Mamadou Diouf : « Les Africains doivent se battre pour leurs intérêts »
Professeur à Columbia, Mamadou Diouf est l’un des 104 signataires d’une pétition dénonçant une forme de restriction des libertés publiques et d’instrumentalisation de la justice visant à museler l’opposition, au Sénégal.

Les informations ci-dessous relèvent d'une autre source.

-- ==== Sys2Proof/Laws/FrameExec.lean ====
section
/-! SUPPORT. Every command answers a next state, with its frame: the parts of the state it may change. -/

set_option linter.unusedTactic false
set_option linter.unreachableTactic false
set_option linter.unusedVariables false

namespace Sys2Proof.Machine

theorem execBeaconReceive_next (port : FabPort) (b : Beacon) (cycle : Cycles) (s : State) : State.NextOnly s (execBeaconReceive port b cycle s) [.top, .clk, .fret, .chest, .tasks, .out, .free] := by
  unfold execBeaconReceive
  repeat' first | with_reducible assumption | with_reducible exact .refl _ _ | with_reducible refine nextOnly_next ?_ | with_reducible refine nextOnly_ite ?_ ?_ | with_reducible refine only_ite ?_ ?_ | with_reducible refine only_modFret ?_ (by decide) | with_reducible refine only_judge ?_ (by decide) | split | dsimp only

theorem execBeaconSend_next (s : State) : State.NextOnly s (execBeaconSend s) [.out] := by
  unfold execBeaconSend
  repeat' first | with_reducible assumption | with_reducible exact .refl _ _ | with_reducible refine nextOnly_next ?_ | with_reducible refine nextOnly_ite ?_ ?_ | with_reducible refine only_ite ?_ ?_ | with_reducible refine only_each ?_ (fun _ _ _ => ?_) | with_reducible refine only_emit ?_ (by decide) | split | dsimp only

theorem execBeaconTimeout_next (s : State) : State.NextOnly s (execBeaconTimeout s) [.top, .fret, .chest, .out] := by
  unfold execBeaconTimeout
  repeat' first | with_reducible assumption | with_reducible exact .refl _ _ | with_reducible refine nextOnly_next ?_ | with_reducible refine nextOnly_ite ?_ ?_ | with_reducible refine only_ite ?_ ?_ | with_reducible refine only_modFret ?_ (by decide) | with_reducible refine only_fretFlag ?_ (by decide) | split | dsimp only

theorem execHoldoverTimeout_next (s : State) : State.NextOnly s (execHoldoverTimeout s) [.fret, .chest, .tasks] := by
  unfold execHoldoverTimeout
  repeat' first | with_reducible assumption | with_reducible exact .refl _ _ | with_reducible refine nextOnly_next ?_ | with_reducible refine nextOnly_ite ?_ ?_ | with_reducible refine only_ite ?_ ?_ | with_reducible refine only_modFret ?_ (by decide) | with_reducible refine only_abortRunning ?_ (by decide) | split | dsimp only

theorem execEpochFret_next (s : State) : State.NextOnly s (execEpochFret s) [.clk, .fret] := by
  unfold execEpochFret
  repeat' first | with_reducible assumption | with_reducible exact .refl _ _ | with_reducible refine nextOnly_next ?_ | with_reducible refine nextOnly_ite ?_ ?_ | with_reducible refine only_ite ?_ ?_ | with_reducible refine only_toMember ?_ (by decide) | split | dsimp only

theorem execPllLockLost_next (h : Half) (s : State) : State.NextOnly s (execPllLockLost h s) [.clk, .fret, .chest, .tasks] := by
  unfold execPllLockLost
  repeat' first | with_reducible assumption | with_reducible exact .refl _ _ | with_reducible refine nextOnly_next ?_ | with_reducible refine nextOnly_ite ?_ ?_ | with_reducible refine only_ite ?_ ?_ | with_reducible refine only_modClk ?_ (by decide) | with_reducible refine only_modFret ?_ (by decide) | with_reducible refine only_abortRunning ?_ (by decide) | split | dsimp only

theorem execPllRelock_next (west : BitVec 16) (east : BitVec 16) (s : State) : State.NextOnly s (execPllRelock west east s) [.clk, .fret] := by
  unfold execPllRelock
  repeat' first | with_reducible assumption | with_reducible exact .refl _ _ | with_reducible refine nextOnly_next ?_ | with_reducible refine nextOnly_ite ?_ ?_ | with_reducible refine only_ite ?_ ?_ | with_reducible refine only_modClk ?_ (by decide) | with_reducible refine only_modFret ?_ (by decide) | with_reducible refine only_toMember ?_ (by decide) | with_reducible refine only_toTrack ?_ (by decide) | split | dsimp only

theorem execSeamSplit_next (s : State) : State.NextOnly s (execSeamSplit s) [.top, .fret, .chest, .tasks, .out] := by
  unfold execSeamSplit
  repeat' first | with_reducible assumption | with_reducible exact .refl _ _ | with_reducible refine nextOnly_next ?_ | with_reducible refine nextOnly_ite ?_ ?_ | with_reducible refine only_ite ?_ ?_ | with_reducible refine only_each ?_ (fun _ _ _ => ?_) | with_reducible refine only_modFret ?_ (by decide) | with_reducible refine only_fretFlag ?_ (by decide) | with_reducible refine only_slip ?_ (by decide) | split | dsimp only

theorem execSeamResync_next (s : State) : State.NextOnly s (execSeamResync s) [.clk, .fret] := by
  unfold execSeamResync
  repeat' first | with_reducible assumption | with_reducible exact .refl _ _ | with_reducible refine nextOnly_next ?_ | with_reducible refine nextOnly_ite ?_ ?_ | with_reducible refine only_ite ?_ ?_ | with_reducible refine only_modFret ?_ (by decide) | with_reducible refine only_toMember ?_ (by decide) | split | dsimp only

theorem execFlightMeasureDone_next (port : FabPort) (xs : List Exchange) (s : State) : State.NextOnly s (execFlightMeasureDone port xs s) [.fret] := by
  unfold execFlightMeasureDone
  repeat' first | with_reducible assumption | with_reducible exact .refl _ _ | with_reducible refine nextOnly_next ?_ | with_reducible refine nextOnly_ite ?_ ?_ | with_reducible refine only_ite ?_ ?_ | with_reducible refine only_endMeasure ?_ (by decide) | with_reducible refine only_loadFlight ?_ (by decide) | split | dsimp only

Dans un entretien sur Jeune Afrique, le co-commissaire de l’exposition « Senghor et les arts–Réinventer l’universel », au Musée du Quai-Branly, à Paris, évoque la “lente et progressive descente aux enfers de la démocratie sénégalaise”, enclenchée selon lui “depuis le premier mandat du Président Macky Sall”. “Les premiers signes de dérive sont apparus avant la fin du premier mandat de Macky Sall, analyse-t-il. Le chef de l’État a décidé, à mi-parcours, de revenir sur son engagement de se limiter à deux mandats. Il a invoqué un supposé accord du Conseil constitutionnel qui l’autorise à briguer la présidence une troisième fois. On se retrouve dans la même situation qu’en 2012, quand le peuple s’élevait contre un troisième mandat d’Abdoulaye Wade. C’est un extraordinaire retournement de situation”.
L’intellectuel dresse un tableau sombre de la situation et évoque une situation de désordre : “Le nombre élevé-même si l’on n’a pas de chiffres officiels- de personnes arrêtées et emprisonnées pour des raisons politiques marque une réelle régression. À un an de la présidentielle, on ignore qui seront les candidats, à la fin du processus de qualification. On ne sait toujours pas si Ousmane Sonko, Khalifa Sall et Karim Wade seront exclus de la compétition. Et le président Sall n’a toujours pas déclaré sa candidature. Tout cela crée du désordre”.
Cette situation d’incertitudes lui fait craindre de nouvelles tensions : “Les Sénégalais sont au moins d’accord sur un point : tout le monde est sur le pied de guerre, en particulier les jeunes. Nous sommes à quelques mois d’un scrutin majeur, et rien n’est réglé : qui sera candidat, comment ces élections seront-elles organisées ?”.